Cela ne signifie pas que Poutine a l’intention d’entrer en guerre avec l’Europe, mais seulement qu’il pourrait facilement l’abattre par attrition s’il le voulait. Les étranges associations passées de Poutine avec des éléments de la foule de Davos doivent être prises en considération. Il est toujours possible que la Russie soit simplement contrôlée par l’opposition et que la guerre soit prédéterminée. Cela dit, jusqu’à présent, Poutine ne s’est pas comporté comme un homme lancé dans une course folle vers l’oubli nucléaire. Il a veillé à ce que la guerre reste circonscrite à l’Ukraine.
Starmer et ses semblables mondialistes sont bien conscients que la présence de troupes britanniques ou européennes saboterait toute négociation de paix mise en branle par l’administration Trump. C’est là tout le problème. Je crois que les mondialistes pensent pouvoir forcer la main de l’Amérique, en créant une catastrophe si flagrante que les États-Unis devront s’impliquer.
Lorsque les responsables britanniques parlent d’obtenir une « garantie de sécurité » de la part de Donald Trump, voici ce qu’ils veulent dire – En débarquant des troupes en Ukraine pour le « maintien de la paix », ils tentent d’obliger les États-Unis à réagir en cas de représailles de la part de la Russie.
Les Américains ne partent pas en guerre pour les mondialistes. Je dirais même que nous sommes bien plus intéressés à marcher pour éliminer les mondialistes qu’à combattre le peuple russe. Pourquoi ne pas se débarrasser du problème à la racine ?

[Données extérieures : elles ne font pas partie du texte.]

-- ==== Sys2Proof/Machine/Programs.lean ====
section
/-! DEFINITION. The Test Program and the Evaluation Parameters: their checks and clamps (R43 to R45, R47), their loads
through MS (R28, R42, R47), READBACK of both (R46, R47) and the defaults (R48). -/

namespace Sys2Proof.Machine

/-! ## Segments (R44, R45) -/

/-- The table of end kinds against modes (R44): false for a pair marked "no". -/
def endKindAllowed (k : EndKind) (m : SegmentMode) : Bool :=
  match m with
  | .hold => decide (k ≠ .positionReached ∧ k ≠ .yieldDone ∧ k ≠ .proofDone)
  | _ => true

/-- A rate whose magnitude is clamped and whose sign is kept; 0 becomes +1 (R45). -/
def clampSigned (top v : Int) : Int × Nat :=
  if 0 ≤ v then clampField 1 top v else clampField (-top) (-1) v

/-- The rate of a segment (R45). -/
def clampRate (m : SegmentMode) (v : Int) : Int × Nat :=
  match m with
  | .position => clampSigned 1000000 v
  | .strain => clampField 1 1000000 v
  | .force => clampSigned 100000000 v
  | .hold => clampField 0 0 v

/-- The end value of a segment (R45); kinds without a value store 0. -/
def clampEndValue (k : EndKind) (v : Int) : Int × Nat :=
  match k with
  | .strainReached => (v, 0)
  | .forceReached => (v, 0)
  | .positionReached => (v, 0)
  | .timeElapsed => clampField 1 4294967 v
  | .extReleased => (0, 0)
  | .yieldDone => (0, 0)
  | .proofDone => (0, 0)
  | .none => (0, 0)

/-- The end sense as stored (R45). -/
def storedSense (k : EndKind) (x : EndSense) : EndSense :=
  match k with
  | .strainReached => x
  | .forceReached => x
  | .positionReached => x
  | .timeElapsed => x
  | .extReleased => .atOrAbove
  | .yieldDone => .atOrAbove
  | .proofDone => .atOrAbove
  | .none => .atOrAbove

/-- An optional field clamped where present. -/
def clampOpt (lo hi : Int) : Option Int → Option Int × Nat
  | none => (none, 0)
  | some v => let c := clampField lo hi v; (some c.1, c.2)

/-- The checks of R44 on a segment, in the order of its table, then the clamps of R45. -/
def checkSegment (removal : Criterion) (r : RawSegment) : Except Reason (Segment × Nat) :=
  match SegmentMode.ofCode r.mode, EndKind.ofCode r.endKind, EndSense.ofCode r.endSense, EndAction.ofCode r.endAction with
  | some m, some k, some sense, some action =>
    if endKindAllowed k m = false then .error .endKindNotAllowed
    else if k = .extReleased ∧ removal = .none then .error .extReleasedWithoutRemoval
    else if r.fallback.isSome ∧ m ≠ .strain then .error .fallbackNotAllowed
    else if r.gain.isSome ∧ (m = .position ∨ m = .hold) then .error .gainNotAllowed
    else
      let rate := clampRate m r.rate
      let value := clampEndValue k r.endValue
      let fallback := clampOpt 1 1000000 r.fallback
      let gain := clampOpt 0 65536000 r.gain
      .ok ({ mode := m, rate := rate.1, endKind := k, endValue := value.1, sense := storedSense k sense,
             action := action, fallback := fallback.1, gain := gain.1 },
           rate.2 + value.2 + fallback.2 + gain.2)
  | _, _, _, _ => .error .unknownCode

/-- The segments in index order from index `i`; the first fault ends the check with its segment index. -/
def checkSegments (removal : Criterion) (i : Nat) : List RawSegment → Except TableFault (List Segment × Nat)
  | [] => .ok ([], 0)
  | r :: rs =>
    match checkSegment removal r with
    | .error reason => .error ⟨reason, i⟩
    | .ok (g, n) => (checkSegments removal (i + 1) rs).map fun t => (g :: t.1, n + t.2)

/-! ## The Program Header (R43) -/

/-- The entry index of a fault in the header. -/
def headerIndex : Nat := 32

/-- The specimen label; a label of length 0 is absent (log entry 22). -/
def storedLabel (r : RawProgram) : Option (List Byte) :=
  if r.labelLength = 0 then none else some (r.label.take r.labelLength)

/-- The removal strain as stored, with its clamp (R43). -/
def storedRemovalStrain (c : Criterion) (v : Int) : Int × Nat :=
  match c with
  | .atStrain => clampField 1 2147483647 v
  | _ => (0, 0)

/-- The checks of R43 on the header and of R44 on the segments, in order, with the clamps of R43 and R45. -/
def checkProgram (r : RawProgram) : Except TableFault (Program × Nat) :=
  if 16 < r.labelLength then .error ⟨.labelLength, headerIndex⟩
  else
    match Fitted.ofCode r.fitted, Criterion.ofCode r.criterion with
    | some fitted, some criterion =>
      if criterion ≠ .none ∧ fitted = .none then .error ⟨.removalWithoutExtensometer, headerIndex⟩
      else if r.segments.length = 0 ∨ Config.maxSegments < r.segments.length then .error ⟨.segmentCount, headerIndex⟩
      else
        (checkSegments criterion 0 r.segments).map fun segs =>
          let l0 := clampField 1000 2000000 r.l0
          let lc := clampField 1000 2000000 r.lc
          let lp := clampField 1000 2000000 r.lp
          let s0 := clampField 1 10000000 r.s0
          let kStrain := clampField 0 65536000 r.kStrain
          let kForce := clampField 0 65536000 r.kForce
          let strain := storedRemovalStrain criterion r.removalStrain
          let timeout := clampField 5 600 r.removalTimeout
          let slip := clampField 1 10000000 r.slip
          ({ label := storedLabel r, l0 := l0.1, lc := lc.1, lp := lp.1, s0 := s0.1, fitted := fitted,
             autoTare := decide (r.autoTare ≠ 0), autoArm := decide (r.autoArm ≠ 0),
             autoPosition := decide (r.autoPosition ≠ 0), kStrain := kStrain.1, kForce := kForce.1,
             criterion := criterion, removalStrain := strain.1, removalTimeout := timeout.1, slip := slip.1,
             segments := segs.1 },
           l0.2 + lc.2 + lp.2 + s0.2 + kStrain.2 + kForce.2 + strain.2 + timeout.2 + slip.2 + segs.2)
    | _, _ => .error ⟨.unknownCode, headerIndex⟩

/-! ## Loads at MS (R28, R42, R47) -/

/-- MS accepts loads and STORE in IDLE and FAULTED alone (R28, R42, R47, R49). -/
def Ms.unlocked (m : Ms) : Bool := m.state = .idle || m.state = .faulted

/-- MS answers a request. -/
def MsDesk.reply (d : MsDesk) (r : Reply) : MsDesk :=
  { d with paths := d.paths.sendReply .ms r }

/-- What the program notice tells MC (R42). -/
def Program.forMc (p : Program) : McProgram :=
  { l0 := p.l0, lc := p.lc, lp := p.lp, kForce := p.kForce, fitted := p.fitted, autoTare := p.autoTare,
    autoArm := p.autoArm, autoPosition := p.autoPosition }

/-- An install or a removal: the generation rises and the program notice goes to MC and ES (R42). -/
def MsDesk.install (d : MsDesk) (p : Option Program) : MsDesk :=
  let g := d.ms.generation + 1
  { d with
    ms := { d.ms with program := p, generation := g }
    paths := { d.paths with
      msToMc := d.paths.msToMc ++ [.notice g (p.map Program.forMc)]
      msToEs := d.paths.msToEs ++ [.notice g (p.map Program.fitted)] } }

/-- MS takes a Program LOAD (R42). -/
def MsDesk.takeProgram (d : MsDesk) (tag : Tag) (l : ProgramLoad) : MsDesk :=
  if d.ms.unlocked = false then d.reply (answer .load tag .wrongState .none)
  else
    match l with
    | none => (d.install none).reply (answer .load tag .done (.clampCount 0))
    | some r =>
      match checkProgram r with
      | .error f => d.reply (refuse .load tag .badTable f.reason (.entryIndex f.index))
      | .ok (p, clamps) => (d.install (some p)).reply (answer .load tag .done (.clampCount clamps))

def reqLoadProgram (tag : Tag) (l : ProgramLoad) (s : State) : State :=
  s.request .load tag fun s => s.onMs fun d => d.takeProgram tag l

/-- LOAD_PROGRAM (R42). -/
def execLoadProgram (tag : Tag) (l : ProgramLoad) (s : State) : Host.Outcome State Fault Refusal :=
  .next (reqLoadProgram tag l s)

/-- MS takes a calibration LOAD: the table lock, and the load count (R28). -/
def MsDesk.takeCalLoad (d : MsDesk) (tag : Tag) (l : CalLoad) : MsDesk :=
  if d.ms.unlocked = false then d.reply (answer .load tag .wrongState .none)
  else
    { d with
      ms := { d.ms with loadCount := d.ms.loadCount + 1 }
      paths := { d.paths with msToMc := d.paths.msToMc ++ [.load tag l] } }

def reqLoadCalibration (tag : Tag) (l : CalLoad) (s : State) : State :=
  s.request .load tag fun s => s.onMs fun d => d.takeCalLoad tag l

/-- LOAD_CALIBRATION (R28). -/
def execLoadCalibration (tag : Tag) (l : CalLoad) (s : State) : Host.Outcome State Fault Refusal :=
  .next (reqLoadCalibration tag l s)

/-- MS takes an Evaluation Parameters LOAD (R47). -/
def MsDesk.takeEvalLoad (d : MsDesk) (tag : Tag) (l : EvalLoad) : MsDesk :=
  if d.ms.unlocked = false then d.reply (answer .load tag .wrongState .none)
  else
    { d with
      ms := { d.ms with loadCount := d.ms.loadCount + 1 }
      paths := { d.paths with msToTe := d.paths.msToTe ++ [.params tag l] } }

def reqLoadEvaluationParameters (tag : Tag) (l : EvalLoad) (s : State) : State :=
  s.request .load tag fun s => s.onMs fun d => d.takeEvalLoad tag l

/-- LOAD_EVALUATION_PARAMETERS (R47). -/
def execLoadEvaluationParameters (tag : Tag) (l : EvalLoad) (s : State) : Host.Outcome State Fault Refusal :=
  .next (reqLoadEvaluationParameters tag l s)

/-- MS takes STORE: accepted in IDLE and FAULTED and passed on to MC (R28). -/
def MsDesk.takeStore (d : MsDesk) (tag : Tag) : MsDesk :=
  if d.ms.unlocked = false then d.reply (answer .store tag .wrongState .none)
  else { d with paths := { d.paths with msToMc := d.paths.msToMc ++ [.store tag] } }

def reqStore (tag : Tag) (s : State) : State :=
  s.request .store tag fun s => s.onMs fun d => d.takeStore tag

/-- STORE (R28). -/
def execStore (tag : Tag) (s : State) : Host.Outcome State Fault Refusal :=
  .next (reqStore tag s)

/-- The load count falls by one (R28, R47). -/
def Ms.loadEnded (m : Ms) : Ms := { m with loadCount := m.loadCount - 1 }

/-- MS takes a load outcome at the head of MC's or TE's path (R28, R47). -/
def MsDesk.takeOutcome (d : MsDesk) (b : OutcomeSource) : MsDesk :=
  match b with
  | .mc =>
    match d.paths.mcToMs with
    | .outcome _ :: rest => { d with ms := d.ms.loadEnded, paths := { d.paths with mcToMs := rest } }
    | _ => d
  | .te =>
    match d.paths.teOutcomes with
    | _ :: rest => { d with ms := d.ms.loadEnded, paths := { d.paths with teOutcomes := rest } }
    | [] => d

/-- LOAD_OUTCOME (R28). -/
def execLoadOutcome (b : OutcomeSource) (s : State) : Host.Outcome State Fault Refusal :=
  .next (s.onMs fun d => d.takeOutcome b)

/-- MS takes a calibration summary at the head of MC's path (R30). -/
def MsDesk.takeSummary (d : MsDesk) : MsDesk :=
  match d.paths.mcToMs with
  | .summary c :: rest => { d with ms := { d.ms with summary := c }, paths := { d.paths with mcToMs := rest } }
  | _ => d

/-- CALIBRATION_SUMMARY (R30). -/
def execCalibrationSummary (s : State) : Host.Outcome State Fault Refusal :=
  .next (s.onMs fun d => d.takeSummary)

/-! ## READBACK of the program (R46) -/

/-- The answer to a READBACK of the Test Program, by R46's table. -/
def Ms.readback (m : Ms) (tag : Tag) (pointer count : Byte) : Reply :=
  match m.program with
  | none => answer .readback tag .absent .none
  | some p =>
    if pointer.toNat = headerIndex then answer .readback tag .done (.programHeader m.generation p)
    else if pointer.toNat < headerIndex then
      answer .readback tag .done
        (.programSegments m.generation p.segments.length ((p.segments.drop pointer.toNat).take count.toNat))
    else refuse .readback tag .badTable .unknownCode (.generation m.generation)

def reqReadbackProgram (tag : Tag) (pointer count : Byte) (s : State) : State :=
  s.request .readback tag fun s => s.onMs fun d => d.reply (d.ms.readback tag pointer count)

/-- READBACK_PROGRAM (R46). -/
def execReadbackProgram (tag : Tag) (pointer count : Byte) (s : State) : Host.Outcome State Fault Refusal :=
  .next (reqReadbackProgram tag pointer count s)

/-! ## Evaluation Parameters at TE (R47, R48) -/

/-- The clamps of section 3.2, then the window order (R47). -/
def checkEvalParams (p : EvalParams) : Except TableFault (EvalParams × Nat) :=
  let drop := clampField 1 500 p.yieldDrop
  let minForce := clampField 0 2147483647 p.yieldMinForce
  let window := clampField 1 2147483647 p.yieldWindowEnd
  let transient := clampField 0 1000000 p.transient
  let lo := clampField 0 2147483647 p.fLo
  let hi := clampField 0 2147483647 p.fHi
  let offset := clampField 1 1000000 p.offsetStrain
  let brk := clampField 1 900 p.breakDrop
  let confirm := clampField 1 16 p.breakConfirm
  let brkForce := clampField 0 2147483647 p.breakMinForce
  if lo.1 < hi.1 then
    .ok ({ yieldDrop := drop.1, yieldMinForce := minForce.1, yieldWindowEnd := window.1, transient := transient.1,
           fLo := lo.1, fHi := hi.1, offsetStrain := offset.1, breakDrop := brk.1, breakConfirm := confirm.1,
           breakMinForce := brkForce.1 },
         drop.2 + minForce.2 + window.2 + transient.2 + lo.2 + hi.2 + offset.2 + brk.2 + confirm.2 + brkForce.2)
  else .error ⟨.fitWindowOrder, 0⟩

/-- The defaults of R48. -/
def defaultParams (fMax : Int) : EvalParams :=
  { yieldDrop := 5, yieldMinForce := fMax / 50, yieldWindowEnd := 50000, transient := 2000, fLo := fMax / 100,
    fHi := fMax * 4 / 100, offsetStrain := 20000, breakDrop := 500, breakConfirm := 3, breakMinForce := fMax / 100 }

/-- TE sends MS a load outcome (R47). -/
def Paths.sendTeOutcome (p : Paths) (o : LoadOutcome) : Paths :=
  { p with teOutcomes := p.teOutcomes ++ [o] }

/-- TE answers a request. -/
def TeDesk.reply (d : TeDesk) (r : Reply) : TeDesk :=
  { d with paths := d.paths.sendReply .te r }

/-- TE takes an Evaluation Parameters LOAD (R47). -/
def TeDesk.takeEvalLoad (d : TeDesk) (tag : Tag) (l : EvalLoad) : TeDesk :=
  match l with
  | none =>
    let d := TeDesk.reply { d with te := { d.te with loaded := none } } (answer .load tag .done (.clampCount 0))
    { d with paths := d.paths.sendTeOutcome .done }
  | some p =>
    match checkEvalParams p with
    | .error f =>
      let d := d.reply (refuse .load tag .badTable f.reason (.entryIndex f.index))
      { d with paths := d.paths.sendTeOutcome .badTable }
    | .ok (p, clamps) =>
      let d := TeDesk.reply { d with te := { d.te with loaded := some p } } (answer .load tag .done (.clampCount clamps))
      { d with paths := d.paths.sendTeOutcome .done }

/-- EVALUATION_PARAMETERS_AT_TE (R47). -/
def execEvaluationParametersAtTe (s : State) : Host.Outcome State Fault Refusal :=
  .next (s.onTe fun d =>
    match d.paths.msToTe with
    | .params tag l :: rest => TeDesk.takeEvalLoad { d with paths := { d.paths with msToTe := rest } } tag l
    | _ => d)

/-- The answer to a READBACK of the Evaluation Parameters (R47). -/
def Te.readback (t : Te) (tag : Tag) : Reply :=
  match t.loaded with
  | none => answer .readback tag .absent .none
  | some p => answer .readback tag .done (.evalParams p)

def reqReadbackEvaluationParameters (tag : Tag) (s : State) : State :=
  s.request .readback tag fun s => s.onTe fun d => d.reply (d.te.readback tag)

/-- READBACK_EVALUATION_PARAMETERS (R47). -/
def execReadbackEvaluationParameters (tag : Tag) (s : State) : Host.Outcome State Fault Refusal :=
  .next (reqReadbackEvaluationParameters tag s)

end Sys2Proof.Machine
end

Cependant, les mondialistes n’ont pas nécessairement besoin des États-Unis pour étendre la guerre en Ukraine. Pour l’instant, Trump n’a qu’une influence économique limitée sur le Royaume-Uni et l’UE, et ce n’est pas suffisant pour empêcher la mobilisation des troupes ou l’escalade. Il s’agit peut-être de la dernière pièce des élites pour mettre en branle la Troisième Guerre mondiale.
–
A propos de l’auteur : Brandon Smith est fréquemment invité à contribuer au SurvivalBlog. Il est le rédacteur en chef de la publication gratuite Alt-Market.us et le bulletin d’information sur abonnement La dépêche du Wild Bunch. Ces deux sites sont recommandés par JWR.